One would think that this is basic; yet, spot how many of these basic principles have been violated by this one single line in the Court’s order reserving judgment. And one needs to ask oneself what legal value is carried by a judgment which appears to fall short of complying with even the minimum threshold of what the rule of law demands.

It is important to note that this wasn’t the only avenue open to the Court. As I have argued before in the context of the Rafale case, the Court could have simply refused to look at the decision-making process. That would arguably have been judicial abdication, but it would also have been, in a way, intellectually honest. What we have now is a halfway-house to nowhere, where the Court wants to retain its power to scrutinise government action, while at the same time in a way that nobody can scrutinise it for how it goes about that task. Much like the executive, the Court wants to eat its cake and have it too.

Constitutional Standards

A quick, concluding point about the applicable legal standards in this case. The Petitioners have argued that the standard of proportionality should apply, as demonetisation impacted numerous fundamental rights. The Attorney-General and the RBI have resisted this. What standard they prefer is somewhat ambiguous: it has shifted between no judicial review at all, and light-touch rationality review. The core of their case is that when it comes to the economy and to banking, substantial play in the joints must be accorded to the government.

Two points arise in response to this. The first is that we have, once again, that internal tension in the State’s submissions. If the decision to demonetise came from an independent recommendation of the RBI – and if the RBI is itself an autonomous, independent body that is meant to take its decisions on non-political bases, then there is no reason why its decisions can’t be subjected to rigorous scrutiny, at the very least, on the defined parametres that it is supposed to apply.

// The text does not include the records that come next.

/-- The power planner and the supply beside their registers. `off`, `cause`: core power is removed, and for which cause of Table 20.6;
`rails`: the core rails have come up since; `eoff`: EOFF is asserted; `sag`: since when; `ramp`: ramp_w in nW and when it was
last raised; `held`: the always-on island is held in its power-on reset (Table 24.2); `lowering`: reference of the sequence of R504 under way; `lowered`: reference of the latest; `missArmed`, `missAt`: CAP_MISS
(R505); windows of the running 100 ms and their sum; the FLOW_SEQ last committed, the reports of the last 2 s (time and flow, newest
first), the time of the last one, since when every one is low, whether the last is a sudden stop; the coolant pairs and the hot
spots' (by 32 × die + spot); outlet readings of the last 60 s that no later one undercuts; die clock limits (units of 25 MHz) and
the time of their last raise; the settings to which clocks are changing; idle states and exits by island; islands failed by
CROSS_TIMEOUT; whether the module is in S4; the next cluster of each die to be tested. -/
structure Power where
  held : Bool := true
  off : Bool := false
  cause : Nat := 0
  rails : Bool := false
  eoff : Bool := false
  sag : Option Nat := none
  surge : Bool := false
  ramp : Nat := 0
  rampAt : Nat := 0
  lowering : Option Nat := none
  lowered : Nat := 0
  missArmed : Bool := false
  missAt : Option Nat := none
  windows : Nat := 0
  windowSum : Nat := 0
  flowSeq : Option Nat := none
  reports : List (Nat × Nat) := []
  flowAt : Nat := 0
  everFlow : Bool := false
  lowSince : Option Nat := none
  sudden : Bool := false
  inlet : SensorPair := {}
  outlet : SensorPair := {}
  spots : Tab SensorPair := []
  outlets : List (Nat × Int) := []
  dieLimit : Tab Nat := []
  dieRaised : Tab Nat := []
  target : Tab Nat := []
  idle : Tab Nat := []
  exits : List Nat := []
  closed : List Nat := []
  inS4 : Bool := false
  nextTest : Tab Nat := []
  deriving DecidableEq, Repr

/-! ## Boot and firmware (18) -/

/-- A write to a flash slot under way: target (0 management, 1 slot A, 2 slot B), where its bytes come from (0 FW_CMD, 1 FW_WRITE, 2 SDIO), its
bytes so far, its length. -/
structure FlashWrite where
  target : Nat
  origin : Nat
  bytes : List Byte := []
  len : Nat := 0
  deriving DecidableEq, Repr

/-- The flashes and the boot. The management slot and whether a write to it failed; slots A and B; the mirror of the four counters when
valid; the write under way; the failed check that halted the ROM (0 none); whether boot waits for EOFF in stage MGMT; the slot chosen at
step 7, whether it boots in TRIAL and in limited mode; the end of the running trial (0 none); whether the supply has been lost since the last
training. -/
structure Firmware where
  mgmt : List Byte := []
  mgmtBad : Bool := false
  slotA : List Byte := []
  slotB : List Byte := []
  mirror : Option (List Nat) := none
  write : Option FlashWrite := none
  halt : Nat := 0
  waiting : Bool := false
  chosen : Option Nat := none
  trial : Bool := false
  limited : Bool := false
  trialEnd : Nat := 0
  cold : Bool := true
  deriving DecidableEq, Repr

/-! ## Service cores, SDIO and management (22) -/

/-- SDIO functions 1 to 3 (Table 22.2) and the console FIFOs: FLOW, FLOW_SEQ, DOORBELL, MBX_STATE, request and reply areas; LENGTH, CTRL, STATE,
REASON and count of function 2; bytes towards the tray and towards the module, and bytes dropped towards the module. -/
structure Sdio where
  flow : Nat := 0
  flowSeq : Nat := 0
  doorbell : Nat := 0
  mbx : Nat := 0
  request : List Byte := []
  reply : List Byte := []
  length : Nat := 0
  ctrl : Nat := 0
  recvState : Nat := 0
  recvReason : Nat := 0
  received : Nat := 0
  up : List Byte := []
  down : List Byte := []
  dropped : Nat := 0
  deriving DecidableEq, Repr

/-- The management port: command sessions by number with the time of their last request plus 1 (0 closed), those whose client's certificate
chains to an OPERATOR_CA entry, whether the lease session is up and when it is next tried. -/
structure Mgmt where
  sessions : Tab Nat := []
  trusted : List Nat := []
  leaseUp : Bool := false
  leaseDue : Nat := 0
  deriving DecidableEq, Repr

/-- A service core as its start set it (R541): entry point, a0, a1, privilege mode (3 is M). -/
structure Core where
  pc : Nat := 0
  a0 : Nat := 0
  a1 : Nat := 0
  mode : Nat := 3
  deriving DecidableEq, Repr

/-! ## Debug (23) -/

/-- A tile or engine under debug: 0 RUNNING, 1 HALTING, 2 HALTED; whether a breakpoint halted it; steps granted and not yet taken; the group
that steps. -/
structure UnitDbg where
  state : Nat := 0
  hit : Bool := false
  steps : Nat := 0
  group : Nat := 0
  deriving DecidableEq, Repr

/-- The serial debug port: the TAP instruction and its bypass bit, UDBG_SEL, the address, UDBG_DATA, UDBG_STATUS.result, breakpoint words, units by 4096 × kind + unit, words of the RISC-V
debug module by address, the boundary scan register. -/
structure Debug where
  ir : Nat := 1
  byp : Bool := false
  sel : Nat := 0
  addr : Nat := 0
  data : Nat := 0
  result : Nat := 0
  bps : Tab Nat := []
  units : Tab UnitDbg := []
  dm : Tab Nat := []
  scan : List Bool := []
  deriving DecidableEq, Repr

/-! ## The machine -/

/-- What the module sends or answers: frames (without FCS), cells, lease messages on the management path, replies of the command service. -/
inductive OutMsg where
  | frame (port : Nat) (bytes : List Byte)
  | cell (port : Nat) (c : LinkCell)
  | lease (type : Nat) (msg : LeaseMsg)
  | reply (bytes : List Byte)
  deriving DecidableEq, Repr

/-- The structure side: the applied image, the staged one, the removal under way, whether the scrub of R32 is complete, the
partitions that an APPLY makes present and whose scrubs still run, whether step 5 of the APPLY has ended, limited mode. -/
structure Struct where
  image    : Image := Image.epoch0
  staged   : Option StagedImage := none
  removal  : Option Removal := none
  bootScrubbed : Bool := false
  scrubbing : List Nat := []
  scrubbed : Bool := false
  limited  : Bool := false
  deriving DecidableEq, Repr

More importantly, however, the proportionality standard does not commit the court to interventionist scrutiny. The four steps of the proportionality standard are flexible enough for the court to accord greater deference on economic issues: from the rationality prong to the necessity prong, at each step, the court can take into account that economic policy needs greater play in the joints, and thereby, lessen the burden of justification upon the state. The proportionality test, however, retains great value, because at all times it requires the State to justify its decision by giving due reasons. That is the minimum that should be expected of the State, within the context of the rule of law.

The history of the demonetisation case has already seen the unfortunate deployment of two recent judicial tools that inure to the benefit of the executive: judicial evasion and the sealed cover. As we await the final judgment of the court – especially on the substantive and procedural issues outlined above – it remains to be seen whether the trinity will now be completed with a judgment that is deferential to the executive on questions of fourth branch independence, due process, and standards of judicial scrutiny – or not.

It is important to clarify that this article is not making an independent case for central bank autonomy. This author does not agree with the argument that institutions like central banks ought to be encased from democratic control. It is important to be clear, therefore, that this article is not a first principles argument for the separation between the RBI and the central government, but rather, an argument within the existing statutory and constitutional context. In any event, RBI independence affects only the section 26(2) part of the argument, and not the others.